POLITIQUE & INSTITUTIONS

Loi sur les sociétés commerciales

De nouveaux espaces de liberté



Pour André Prüm et Isabelle Corbisier, la modernisation de la loi joue un rôle fondamental pour l'attractivité de la Place du Luxembourg. (Photo: Université du Luxembourg)

Pour André Prüm et Isabelle Corbisier, la modernisation de la loi joue un rôle fondamental pour l'attractivité de la Place du Luxembourg. (Photo: Université du Luxembourg)

L’entrée en vigueur, le 23 août 2016, de la loi portant modernisation de la loi du 10 août 1915 concernant les sociétés commerciales constitue une avancée importante pour l’attractivité de la Place du Luxembourg comme havre d’accueil de structures sociétaires.

À l’heure actuelle, plus de 125.000 sociétés sont inscrites au registre du commerce et des sociétés, ce qui fait du Luxembourg certainement l’un des pays européens avec la plus grande densité de sociétés par rapport à sa taille.

Le choix du Grand-Duché dépend de multiples facteurs qui varient en fonction du type d’activité de la société. Le savoir-faire éprouvé de la place financière depuis plus de 30 ans dans le domaine des fonds d’investissement explique ainsi le nombre important de sicav, sicar, FIS ou encore d’organismes de titrisation qui empruntent la forme d’une société luxembourgeoise. Leur traitement fiscal motive le plus souvent l’installation de holdings ou filiales intragroupe. Si la loi de 1915 concernant les sociétés commerciales ne constitue pas toujours l’élément décisif d’une implantation au Luxembourg, il est tout aussi certain qu’elle constituerait un obstacle dirimant au choix du Grand-Duché si elle ne répondait pas aux attentes des managers et investisseurs étrangers.

En modernisant la loi de 1915, le législateur luxembourgeois a cherché à séduire tout autant ceux qui sont aux commandes lorsqu’il s’agit de choisir une juridiction, à savoir généralement le management, que les apporteurs de capitaux à la quête d’un maximum de flexibilité pour structurer leur investissement. Empreinte d’un grand pragmatisme, l’approche n’est pas sans rappeler celle d’un Delaware, bien que dans le cas de celui-ci, il s’agit avant tout d’attirer des sociétés cotées en bourse alors qu’au Luxembourg celles-ci demeurent l’exception.

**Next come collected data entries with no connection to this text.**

-- ==== Sys2Proof/Machine/State.lean ====
section
/-!
DEFINITION. The state of QRB (spec/10_state.md R20): the fields of its twelve registers, its four memories, the latch of
the running command, and, as the model's own fields, the pending inputs and the last bus reply. Also the reasons a step
could stop (there are none that a step gives) and the state after reset (R42).
-/

namespace Sys2Proof.Machine

/-- The four memories (spec/10_state.md R36 to R39). -/
inductive Bank where
  | cw
  | syn
  | luma
  | bin
deriving DecidableEq, Repr

/-- The size of a host access in bytes, 1, 2 or 4 (spec/20_memory.md R65). -/
inductive Width where
  | w8
  | w16
  | w32
deriving DecidableEq, Repr

/-- One thing that happens to QRB (spec/00_scope.md R9). The order of events is the environment's (log entry 1). -/
inductive Event where
  /-- The engine has its turn: if a command is running, it completes (spec/70_reset_and_hazards.md R260). -/
  | engine
  /-- The host reads (`MemRead`, spec/20_memory.md R70). -/
  | read (off : Offset) (w : Width)
  /-- The host writes the low bytes of `v` (`MemWrite`, R70). -/
  | write (off : Offset) (w : Width) (v : Word)
  /-- `rst_n` is asserted and released, power kept (spec/70_reset_and_hazards.md R250, R252; log entry 13). -/
  | reset
  /-- Power is lost and comes back, which is a reset too (R250, R253; log entry 13). -/
  | powerOn
deriving DecidableEq, Repr

/-- QRB's answer to a host access (spec/20_memory.md R70; log entry 3). -/
inductive BusReply where
  /-- There was no access yet. -/
  | none
  /-- A read was performed; a narrow read's value is in the low bits. -/
  | data (v : Word)
  /-- A write was accepted on the bus (whether it was performed, ignored or dropped). -/
  | accepted
  /-- The access got a bus error response (R65 to R67). -/
  | busError
deriving DecidableEq, Repr

/-- What a command completes with: success, or one of the errors QRB can raise (spec/60_exceptions.md R221). -/
inductive ErrorCode where
  | success
  | binarizationFailed
  | uncorrectableBlock
  | illegalCommand
  | badConfig
  | gfDomain
deriving DecidableEq, Repr

/-- A memory: the cells written since its contents last became unspecified, by index, and the number of the free
contents that all other cells hold (log entries 4 to 6). -/
structure Memory where
  epoch : Nat
  cells : List Host.Cell
deriving DecidableEq, Repr

/-- The state of QRB (R20). Register fields stand for the named bits of their registers; reserved bits have no
storage (R44; log entry 9). `ID` is a constant (R23) and `irq` has no state (R41). -/
structure State where
  /-- CTRL.IE (R24). -/
  ie : Bool
  /-- STATUS.BUSY (R25). -/
  busy : Bool
  /-- STATUS.DONE (R25). -/
  done : Bool
  /-- STATUS.PERR (R25). -/
  perr : Bool
  /-- STATUS.ERR (R25, R221; log entry 21). -/
  err : ErrorCode
  /-- The model's own: STATUS.ERR as it was before the last accepted command, which is what a read gives while BUSY = 1
  (spec/70_reset_and_hazards.md R256; log entry 23). -/
  errBefore : ErrorCode
  /-- CMDL, the last accepted command word, read through CMD (R26, R40). -/
  cmdl : Word
  /-- RESULT.VAL (R27). -/
  result : Byte
  /-- RS_LEN.N (R28). -/
  rsN : Byte
  /-- RS_NDATA.K (R29). -/
  rsK : Byte
  /-- RS_STAT.NERR (R30). -/
  nerr : Byte
  /-- RS_STAT.SYNZ (R30). -/
  synz : Bool
  /-- IMG_W.W (R31). -/
  imgW : BitVec 13
  /-- IMG_H.H (R32). -/
  imgH : BitVec 13
  /-- BIN_BLKSZ.S (R33). -/
  blkSz : BitVec 13
  /-- BIN_GRID.NBX (R34). -/
  gridX : BitVec 16
  /-- BIN_GRID.NBY (R34). -/
  gridY : BitVec 16
  /-- The codeword memory (R36). -/
  cw : Memory
  /-- The syndrome memory (R37). -/
  syn : Memory
  /-- The grayscale image memory (R38). -/
  luma : Memory
  /-- The binary image memory (R39). -/
  bin : Memory
  /-- The model's own: the pending events, the next one first (log entry 1). -/
  agenda : List Event
  /-- The model's own: the answer to the last host access (log entry 3). -/
  reply : BusReply
  /-- The model's own: the number of the next fresh free value (log entry 8). -/
  draws : Nat
deriving DecidableEq, Repr

/-- The reasons a step could stop with a fault: none. The spec leaves no host action and no command without one of the
outcomes its rules list, and "no command or access can make the block `stuck`" (spec/93_implementation_defined.md section 1;
log entry 10). Nothing raises a fault; that is neither safe nor unsafe, since no behaviour is cut off. -/
inductive Fault where
deriving DecidableEq, Repr

/-- The reasons an instruction could be refused. -/
inductive Refusal where
  /-- Raised by an arm of `exec` for an instruction that has no meaning yet; safe, since the machine stops. No arm does:
  every instruction has its meaning. -/
  | notModelled (mnemonic : String)
deriving DecidableEq, Repr

/-- A memory right after power-on: nothing written, every cell unspecified (R42, U1; log entries 4, 8). -/
def Memory.unspecified (epoch : Nat) : Memory := { epoch := epoch, cells := [] }

/-- The state after reset (R42, spec/70_reset_and_hazards.md R250, R251, R253): every register at its listed value, QRB idle, the
memories unspecified. -/
def State.reset : State where
  ie := false
  busy := false
  done := false
  perr := false
  err := .success
  errBefore := .success
  cmdl := 0
  result := 0
  rsN := 0
  rsK := 0
  nerr := 0
  synz := false
  imgW := 0
  imgH := 0
  blkSz := 0
  gridX := 0
  gridY := 0
  cw := Memory.unspecified 0
  syn := Memory.unspecified 0
  luma := Memory.unspecified 0
  bin := Memory.unspecified 0
  agenda := []
  reply := .none
  draws := 1

end Sys2Proof.Machine
end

La loi de modernisation s’efforce, dans cette perspective, d’abord de consolider certaines pratiques en leur assurant une plus grande sécurité juridique et de créer de nouveaux espaces de liberté. Elle consacre ainsi notamment la validité des conventions de vote entre associés et des conventions de portage ainsi que l’efficacité des clauses statutaires restrictives de négociabilité des actions, d’inaliénabilité ou de préemption de parts sociales, tout en organisant une voie de sortie originale aux associés d’une sàrl.

La nouvelle société par actions simplifiée, inspirée du modèle français, offre des possibilités inégalées pour les sociétés disposant de la personnalité juridique pour organiser leur direction comme bon leur semble et pour déterminer le rôle et le mode d’intervention des associés.

Le droit reconnu à toute société d’émettre des obligations et aux sàrl de les proposer au public, comme peuvent le faire les SA, ou la possibilité l’une et l’autre d’émettre des parts ou actions de valeur inégale même assorties de droits de vote non proportionnels à leur participation au capital illustrent à leur tour, parmi de nombreuses autres occurrences, la volonté du législateur de reconnaître une large place à la liberté des sociétés comme de leurs associés.

Le management, dont le législateur a cherché également à s’attirer les faveurs, appréciera les nouvelles options mises à disposition pour l’organisation de la direction des sociétés à travers notamment la reconnaissance des comités de direction et l’instauration d’un directeur général dans les SA ou la reconnaissance des collèges de gérance et des délégations de la gestion journalière dans les sàrl. Il notera aussi un certain renforcement de ses pouvoirs, par exemple lorsqu’il s’agit de sanctionner par une suspension de leur droit de vote des associés ou actionnaires qui ne remplissent pas leurs obligations sociétaires ou contractuelles.

Vouloir satisfaire en même temps les intérêts des associés et du management constitue un objectif dont l’allure peut apparaître parfois contradictoire. À travers la loi du 10 août 2016, le législateur luxembourgeois s’y est essayé de façon globalement habile.